I want to query a database
using a character vector query_list
, and return a dataframe query_output
. In this two-column output dataframe, each row corresponds to a single string from the query vector. First of the two columns in the output dataframe (called term
) names this string, and the second column (called enzyme
) lists all rows of the database
in which the query string was found, defined by the column enzyme
from the database).
My query and database look as follows:
query_list <- c("term(A)", "term(B)", "term(C)", "term(D15)")

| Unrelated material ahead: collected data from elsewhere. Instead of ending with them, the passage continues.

/-! ## GENERIC's tables -/

/-- The strings of one length are finitely many, so that a table can hold a row for each. -/
theorem exists_list_of_length (n : Nat) : ∃ ks : List (List Byte), ∀ k, k ∈ ks ↔ k.length = n := by
  have : Finite Byte := Finite.of_equiv _ BitVec.equivFin.symm.toEquiv
  exact ⟨(List.finite_length_eq Byte n).toFinset.toList, fun k => by simp⟩

/-- The table policy of two functions: `syncs` are the strings `sync` is tabulated on, `headers` those of `len`. The default
is the length of a header that has a row, so that it is in the contract too (log 4). -/
def tabulated (S H : Nat) (sync : List Byte → Bool) (len : List Byte → Word) (syncs headers : List (List Byte)) :
    GenericPolicy where
  s             := S
  h             := H
  syncs         := syncs.filter sync
  lengths       := headers.map fun k => (k, len k)
  lengthDefault := len (List.replicate H 0x00#8)

section Tabulated
variable {S H : Nat} {sync : List Byte → Bool} {len : List Byte → Word} {syncs headers : List (List Byte)}

theorem detectSync_tabulated (hsyncs : ∀ k, k ∈ syncs ↔ k.length = S) (view : List Byte) :
    detectSync (.generic (tabulated S H sync len syncs headers)) view = sync (newestBytes view S) := by
  have hmem : newestBytes view S ∈ syncs := (hsyncs _).2 (length_newestBytes view S)
  refine Bool.eq_iff_iff.2 ?_
  simp [detectSync, detectSyncGeneric, tabulated, hmem]

theorem decodeBodyLength_tabulated (hheaders : ∀ k, k ∈ headers ↔ k.length = H) (view : List Byte) :
    decodeBodyLength (.generic (tabulated S H sync len syncs headers)) view = len (newestBytes view H) := by
  have hmem : newestBytes view H ∈ headers := (hheaders _).2 (length_newestBytes view H)
  simp [decodeBodyLength, decodeBodyLengthGeneric, tabulated, List.lookup_graph len hmem]

/-- The rows have the two lengths by the enumeration, and their values are in range by the contract (41 R142). -/
theorem tabulated_legal (hsyncs : ∀ k, k ∈ syncs ↔ k.length = S) (hheaders : ∀ k, k ∈ headers ↔ k.length = H)
    (hS : 1 ≤ S) (hSH : S < H) (hH : H ≤ 64) (hlen : ∀ k : List Byte, k.length = H → lengthInContract H (len k) = true) :
    (Policy.generic (tabulated S H sync len syncs headers)).legal = true := by
  refine (policy_legal_iff _).2 ⟨hS, hSH, hH, ?_, ?_, (meets_genericLengthsInRange_iff _).2 ⟨?_, ?_⟩⟩
  · simp +contextual [Policy.meets, tabulated, hsyncs]
  · simp [Policy.meets, tabulated, hheaders]
  · exact hlen _ List.length_replicate
  · simpa [tabulated, hheaders] using hlen

end Tabulated

/-- Settles O37: tabulate both functions on all strings of S and of H bytes. -/
theorem genericPolicyCanBeAnyContractFunctions : Obligations.GenericPolicyCanBeAnyContractFunctions := by
  intro S H sync len hS hSH hH hlen
  obtain ⟨syncs, hsyncs⟩ := exists_list_of_length S
  obtain ⟨headers, hheaders⟩ := exists_list_of_length H
  exact ⟨tabulated S H sync len syncs headers, rfl, rfl,
    tabulated_legal hsyncs hheaders hS hSH hH fun k hk => (lengthInContract_iff H _).2 (hlen k hk),
    fun view => ⟨detectSync_tabulated hsyncs view, decodeBodyLength_tabulated hheaders view⟩⟩

end Sys2Proof.Machine
end

section
/-! SUPPORT. Descriptors (spec/42_descriptor.md): which operations emit one and what it says (R171, R173 to R175), what its
consumer reads in it (30_encoding.md R73, 42 R176, R177), and that neither channel has a say in it (42 R179). They settle
O38 to O42. -/

namespace Sys2Proof.Machine

/-! ## Who emits -/

section Emission
variable {cfg : Config} {f : Fdet} {b : Byte} {d : Word}

/-- PUSH.LFS emits on a sync with noise, and goes to WFH (40 R107). -/
theorem lfsBranch_eq_some (h : (lfsBranch cfg f b).2 = some d) :
    (lfsBranch cfg f b).1.phase = .wfh ∧ noiseCount cfg f ≠ 0#32 := by
  cases hhit : syncHit cfg f b with
  | true =>
    rw [lfsBranch_hit hhit] at h ⊢
    exact ⟨rfl, fun hz => by simp [hz] at h⟩
  | false => simp [lfsBranch_miss hhit] at h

database <- data.frame(enzyme = c("A1", "B1", "C1", "D1", "E1")
,term = c("term(A);term(K);term(Y);term(G);term(F);"
,"term(A);term(K);term(Y);term(G);term(F);"
,"term(H);term(K);term(Y);term(C);term(F);"
,"term(H);term(B);term(Y);term(C);term(F);"
,"term(H);term(K);term(D15);term(G);term(F);"))
the database looks like this:
enzyme term
1 A1 term(A);term(K);term(Y);term(G);term(F);
2 B1 term(A);term(K);term(Y);term(G);term(F);
3 C1 term(H);term(K);term(Y);term(C);term(F);
4 D1 term(H);term(B);term(Y);term(C);term(F);
5 E1 term(H);term(K);term(D15);term(G);term(F);
The resulting dataframe query_output
:
> query_output
term enzyme
1 term(A) A1, B1
2 term(B) D1
3 term(C) C1, D1
4 term(D15) E1
Optimally, the solution would be pipeable, and not a loop (although anything will be appreciated). I don't say what I have tried because I don't really know how to go about it in a concise way.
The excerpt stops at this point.